Obituary : Ian Jackson

Former Deputy Librarian Ian Jackson sadly passed away aged 67 on Tuesday, 24th October.

Ian started work for the University Library in 1978, after reading English at Exeter University, completing postgraduate study at Aberystwyth, and working in Exeter City Libraries. Although his initial appointment was to the cataloguing section, he soon moved into Reader Services, where he was to remain for most of his career. From 1987 to 1990 he was the Head of Reader Services in the Sydney Jones Library; and in 1990 he became Head of User Services for the whole Library.

After the retirement of Frances Thompson, in October 2003, Ian held the post of Acting University Librarian until the arrival of Phil Sykes in 2004. In 2006 he was made Deputy Librarian, the post he stayed in until his retirement in 2012.

Ian believed that the University Library was pivotal to scholarship. He saw it not simply as a place that supplies information to its immediate clientele, but as the embodiment of the cultural values of the University in its commitment to making the fruits of scholarship available to as wide a readership as possible. He also recognized the importance of the Library’s role in preserving the history and the cultural treasures of the University for future generations.

However, his commitment to a view of the Library’s purposes with which earlier generations of librarians and scholars would have felt comfortable went hand in hand with a strongly modernizing instinct in relation to staffing and staff development; and he worked enthusiastically with colleagues in Human Resources to ensure that our processes for recruiting and rewarding staff are as fair as they can be.

Ian was exceptionally well read and had a breadth of cultural sympathies that was an asset to him in his library role.

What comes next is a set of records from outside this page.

/-- A waiting step begins once the other port reads UP (R350). -/
def M.deferredStep (m : M) : M :=
  match m.carrying with
  | none => m
  | some x =>
    if m.bit F.ETH_STAT_sd_defer x && m.bit F.ETH_CTRL_sd_en x && m.ethState (1 - x) == ethUp && m.eth.step.isNone then
      let s := if m.get F.ETH_STAT_speed x == 2 then 1 else 2
      ({ m with eth := { m.eth with step := some ⟨x, s, false⟩ } }).put F.ETH_STAT_sd_defer 0 x |>.put F.ETH_STAT_sd 2 x
    else m

/-- A port that carrying has left is changed 10 ms later (R339). -/
def M.changeLater (m : M) (x : Nat) : M := { m with eth := { m.eth with change := some (x, m.time.tb + 10 * ms) } }

/-- The new negotiation of the port that carrying left begins, when it still reads UP (R339, R349, R351). -/
def M.oldPortChanges (m : M) : M :=
  match m.eth.change with
  | some (x, t) =>
    if m.time.tb < t then m
    else
      let m1 := { m with eth := { m.eth with change := none } }
      if m1.ethState x == ethUp && !(m1.carrying == some x) then (m1.renegotiate x).showStandby else m1
  | none => m

/-- Step 5 of Table 9-3 on the port that carries again: event, hold time, record; the other port is to negotiate with the same
advertisement (step 6). -/
def M.rateStepDone (m : M) (st : RateStep) : M :=
  let y := st.port
  let m1 := m.flag (if st.speed == 1 then F.ETH_EVT_sd_down else F.ETH_EVT_sd_up) (ethSource y) y
  let m2 := m1.setEth y { m1.ethPort y with sdHoldEnd := some (m1.time.tb + m1.eff F.ETH_SDCFG_hold y * 10 * sec) }
  let m3 := (m2.put F.ETH_STAT_sd 3 y).note 7 5 0 [2 - y, y + 1, m2.get F.ETH_STAT_speed y]
  let m4 := m3.setEth (1 - y) { m3.ethPort (1 - y) with only := if st.speed == 1 then some 1 else none }
  ({ m4 with eth := { m4.eth with step := none } }).changeLater (1 - y)

/-- LINK_UP: negotiation completes (R337, R345, R347, R351). -/
def M.linkUp (m : M) (x : Nat) (q : EthPartner) : M :=
  if !(m.ethState x == ethNegotiating || m.ethState x == ethRenegotiating) then m
  else match m.agreed x q with
    | none => m
    | some (speed, fdx) =>
      let wl := m.bit F.ETH_CTRL_wl x
      let pause := m.bit F.ETH_CTRL_pause_rx x && (q.pause || q.asmDir) && fdx
      let eee := m.bit F.ETH_CTRL_eee x && q.eee && 1 ≤ speed
      let sd := m.get F.ETH_STAT_sd x
      let word := (if wl then ethWakeListen else ethUp) * 2 ^ 13 + sd * 2 ^ 10 + b2n q.m1000 * 2 ^ 9 + b2n pause * 2 ^ 6 +
        b2n eee * 2 ^ 5 + b2n fdx * 2 ^ 4 + speed * 2 + 1
      let m1 := (m.wr .ETH_STAT (BitVec.ofNat 32 word) x).flag F.ETH_EVT_link (ethSource x) x
      let m2 := m1.setEth x { m1.ethPort x with upSince := some m1.time.tb, idleSince := m1.time.tb }
      if 2 ≤ x || wl then m2.showStandby
      else if m2.carrying.isNone then
        let m3 := m2.moveCarry (some x)
        match m3.eth.step with
        | some st => if st.port == x && st.moved then m3.rateStepDone st else m3
        | none => m3
      else m2.showStandby.deferredStep

/-- Renegotiation of a step's port failed: the hold time starts, carrying stays (R350). -/
def M.stepFailed (m : M) (x : Nat) : M :=
  match m.eth.step with
  | some st =>
    if st.port == x && st.moved then
      let m1 := { m with eth := { m.eth with step := none } }
      let p := { m1.ethPort x with only := none, sdHoldEnd := some (m1.time.tb + m1.eff F.ETH_SDCFG_hold x * 10 * sec) }
      ((m1.setEth x p).put F.ETH_STAT_sd 3 x).renegotiate x
    else m
  | none => m

/-- LINK_LOSS: the link of a port is gone (R338); a port that fails to come back
in a step gives the step up (R350). -/
def M.linkLoss (m : M) (x : Nat) : M :=
  if !(m.bit F.ETH_STAT_link x) then m.stepFailed x
  else
    let m1 := (m.linkDown x ethNegotiating).flag F.ETH_EVT_link (ethSource x) x
    let held := m1.eth.step.any (fun st => st.port == x && st.moved)
    let m2 := if held then m1 else m1.setEth x { m1.ethPort x with only := none }
    if x ≤ 1 then m2.carryLost x else m2

/-- CARRY_HANDOVER: the planned hand-over that stands: into a rate step, back after it, or before wake-listen (R339, R349,
R351). -/
def M.carryHandover (m : M) : M :=
  match m.carrying with
  | none => m
  | some x =>
    let y := 1 - x
    match m.eth.step with
    | some st =>
      if st.port == x && !st.moved && m.ethState y == ethUp then
        let m1 := m.moveCarry (some y)
        let m2 := m1.setEth x { m1.ethPort x with only := if st.speed == 1 then some 1 else none }
        ({ m2 with eth := { m2.eth with step := some { st with moved := true } } }).changeLater x
      else if st.port == y && st.moved && m.ethState y == ethUp then
        (m.moveCarry (some y)).rateStepDone st
      else m
    | none =>
      if m.bit F.ETH_CTRL_wl x && m.ethState x == ethUp && m.ethState y == ethUp then
        (m.moveCarry (some y)).changeLater x
      else m

/-- CARRY_RETURN: carrying returns to the preferred port after `hold` seconds UP (R340). -/
def M.carryReturn (m : M) : M :=
  let p := m.get F.ETH_BB_CTRL_pref
  let since := (m.ethPort p).upSince
  if m.bit F.ETH_BB_CTRL_ret && m.ethState p == ethUp && !(m.carrying == some p) && m.eth.step.isNone &&
      since.any (fun t => t + m.get F.ETH_BB_CTRL_hold * sec ≤ m.time.tb) then m.moveCarry (some p)
  else m

/-! ### Receiving (R334, R341 to R344, R346, R351, R352) -/

/-- CRC-16 of one byte: polynomial 0x1021, not reflected (R352). -/
def crc16Byte (c : Nat) (b : Byte) : Nat :=
  (List.range 8).foldl (fun a _ => if a / 2 ^ 15 == 1 then Nat.xor (a * 2 % 65536) 0x1021 else a * 2 % 65536)
    (Nat.xor c (b.toNat * 256))

/-- Bytes that a pattern's effective mask selects; none when one lies beyond the frame (R352). -/
def M.selected (m : M) (x p : Nat) (bytes : Bytes) : Option Bytes :=
  (List.range 128).foldr (fun k a =>
    if tbit (m.effWord .ETH_WP_M x p (k / 32)).toNat (k % 32) then
      match bytes[k]?, a with
      | some b, some t => some (b :: t)
      | _, _ => none
    else a) (some [])

/-- An enabled pattern matches a frame (R352). -/
def M.wakeMatch (m : M) (x : Nat) (bytes : Bytes) : Bool :=
  (List.range 8).any (fun p => m.effB F.ETH_WP_CRC_en x p &&
    (m.selected x p bytes).any (fun l => l.foldl crc16Byte 0xFFFF == m.eff F.ETH_WP_CRC_crc x p))

/-- The tenant a backbone frame belongs to; none when it is discarded (R341). -/
def M.vlanOf (m : M) (x : Nat) (vid : Option Nat) (content : EthContent) : Option Nat :=
  match vid with
  | some (v + 1) => (List.range 251).find? (fun t => m.bit F.ETH_VLAN_valid x t && m.get F.ETH_VLAN_vid x t == v + 1)
  | _ =>
    let ok := match content with
      | .macControl | .resolution => true
      | .delayResp .. | .pdelayResp .. | .announce .. | .ptpOther => !m.bit F.ETH_PTP_CFG_vlan x
      | .chamois => !m.bit F.ETH_VLAN_valid x 0
      | .other => false
    if ok then some 0 else none

/-- The network of a good frame at a port: a tenant's, 0 for SP; none when the frame is discarded (R341, R344). -/
def M.frameNet (m : M) (x : Nat) (vid : Option Nat) (content : EthContent) : Option Nat :=
  if x == 2 then (if vid.isSome then none else some 0) else m.vlanOf x vid content

/-- A frame of no network is discarded and counted; only backbone frames raise the event (R341, R344, Table 9-5). -/
def M.dropVlan (m : M) (x : Nat) : M :=
  let m1 := m.count F.ETH_RXDROP_vlan x
  if x == 2 then m1 else m1.flag F.ETH_EVT_vlan (ethSource x) x

/-- A good frame that carries a command's message is taken for its network and counted, or discarded (R341, R344, log 106). -/
def M.takeFrame (m : M) (x : Nat) (vid : Option Nat) (content : EthContent) : Option Nat × M :=
  if !(m.ethState x == ethUp) then (none, m)
  else match m.frameNet x vid content with
    | none => (none, (m.framePasses x).dropVlan x)
    | some t => (some t, (m.framePasses x).count F.ETH_RXOK_count x)

/-- A PTP message stands in the network PTP uses: untagged, or tenant 0's VLAN (Table 9-5). -/
def M.ptpHere (m : M) (x : Nat) (vid : Option Nat) (net : Nat) : Bool :=
  if m.bit F.ETH_PTP_CFG_vlan x then net == 0 && vid.any (fun v => !(v == 0)) else vid.all (· == 0)

/-- Store a mean path delay; the request it answers is spent. -/
def M.putDelay (m : M) (x : Nat) (mpd : Int) : M :=
  (m.wr .ETH_PTP_MPD (BitVec.ofNat 32 (min mpd.toNat 0xFFFFFFFF)) x).setEth x { m.ethPort x with reqSent := none }

/-- Mean path delay from a Delay_Resp or a Pdelay_Resp, by the mechanism in use (R355). -/
def M.delayResponse (m : M) (x : Nat) (content : EthContent) : M :=
  let p := m.ethPort x
  let here (domain : Nat) (dm : Bool) : Bool := m.bit F.ETH_PTP_CFG_en x && m.bit F.ETH_PTP_CFG_dm x == dm && domain == m.get F.ETH_PTP_CFG_domain x
  match content, p.reqSent with
  | .delayResp domain receipt corr, some t3 =>
    match p.syncDiff with
    | some d => if here domain false then m.putDelay x ((d + ((receipt : Int) - t3 - corr)) / 2) else m
    | none => m
  | .pdelayResp domain receipt turn, some t1 => if here domain true then m.putDelay x (((receipt : Int) - t1 - turn) / 2) else m
  | _, _ => m

/-- The master's Announce on the carrying port gives a locked module its UTC offset and a leap second to come (R502). -/
def M.leapData (m : M) (x : Nat) (content : EthContent) : M :=
  match content with
  | .announce domain ofs leap61 leap59 =>
    if m.carrying == some x && m.bit F.ETH_PTP_CFG_en x && domain == m.get F.ETH_PTP_CFG_domain x && m.bit F.RTC_CFG_auto_leap &&
      m.bit F.RTC_STAT_lock then
      (m.putLater F.RTC_LEAP_tai_utc ofs).putLater F.RTC_LEAP_pend (if leap61 then 1 else if leap59 then 2 else 0)
    else m
  | _ => m

/-- FRAME_RECEIVED (R334, R341, R343, R344, R351). -/
def M.frameReceived (m : M) (x : Nat) (f : EthRx) : M :=
  let st := m.ethState x
  let m0 := (m.transferAt [Reg.ETH_SDCFG.addr x 0 0, Reg.ETH_SDUP.addr x 0 0]).framePasses x
  if !(st == ethUp || st == ethWakeListen) then m
  else if !f.fcsOk then m0.count F.ETH_RXERR_fcs x
  else if f.length < 64 || frameLimit x < f.length then m0.count F.ETH_RXERR_size x
  else if st == ethWakeListen then (if m0.wakeMatch x f.bytes then m0.flag F.ETH_EVT_wake 0x3B x else m0)
  else match m0.frameNet x f.vid f.content with
    | none => m0.dropVlan x
    | some t =>
      if (x < 2 && 16 * 1024 < f.heldVlan + f.length) || 128 * 1024 < f.heldAll + f.length then
        (m0.count F.ETH_RXDROP_buf x).flag F.ETH_EVT_buf (ethSource x) x
      else
        let m1 := m0.count F.ETH_RXOK_count x
        if x < 2 && m1.ptpHere x f.vid t then (m1.delayResponse x f.content).leapData x f.content else m1

/-! ### Pause and low-power idle (R345 to R347) -/

/-- Nanoseconds of one bit at a speed code. -/
def bitTime (speed : Nat) : Nat :=
  match speed with
  | 0 => 100
  | 1 => 10
  | _ => 1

His occasionally mischievous sense of humour, well laced with irony, and his relish for the occasional absurdities of library and corporate life, made him an exceptionally entertaining conversationalist.  His acute political instincts, good judgment, and accurate feel for the art of the possible, enabled him to steer change through successfully; and his genial manner made him popular with colleagues both in the Library and outside. He will be greatly missed by his son Alex, his friends and his former colleagues.

Ian’s funeral will be at 1.45pm on Wednesday, 15th November at West Lancs crematorium, Pippin St, Burscough L40 7SP.

2 thoughts on “Obituary : Ian Jackson

  1. Philip Davis

    It was a rare thing, Ian’s mixture of efficient quickness, always youthful light-heartedness and serious understanding: that, for me, was him and how I remember him now, with sadness.

  2. Charles Esdaile

    I was genuinely upset to read this news. Ian was a long-term travelling companion of mine on the Northern Line, and, even at silly o’clock, was indeed an exceptionally entertaining conversationalist. He was a good and decent man and I am so sorry that he has not had the long and happy retirement which he deserved.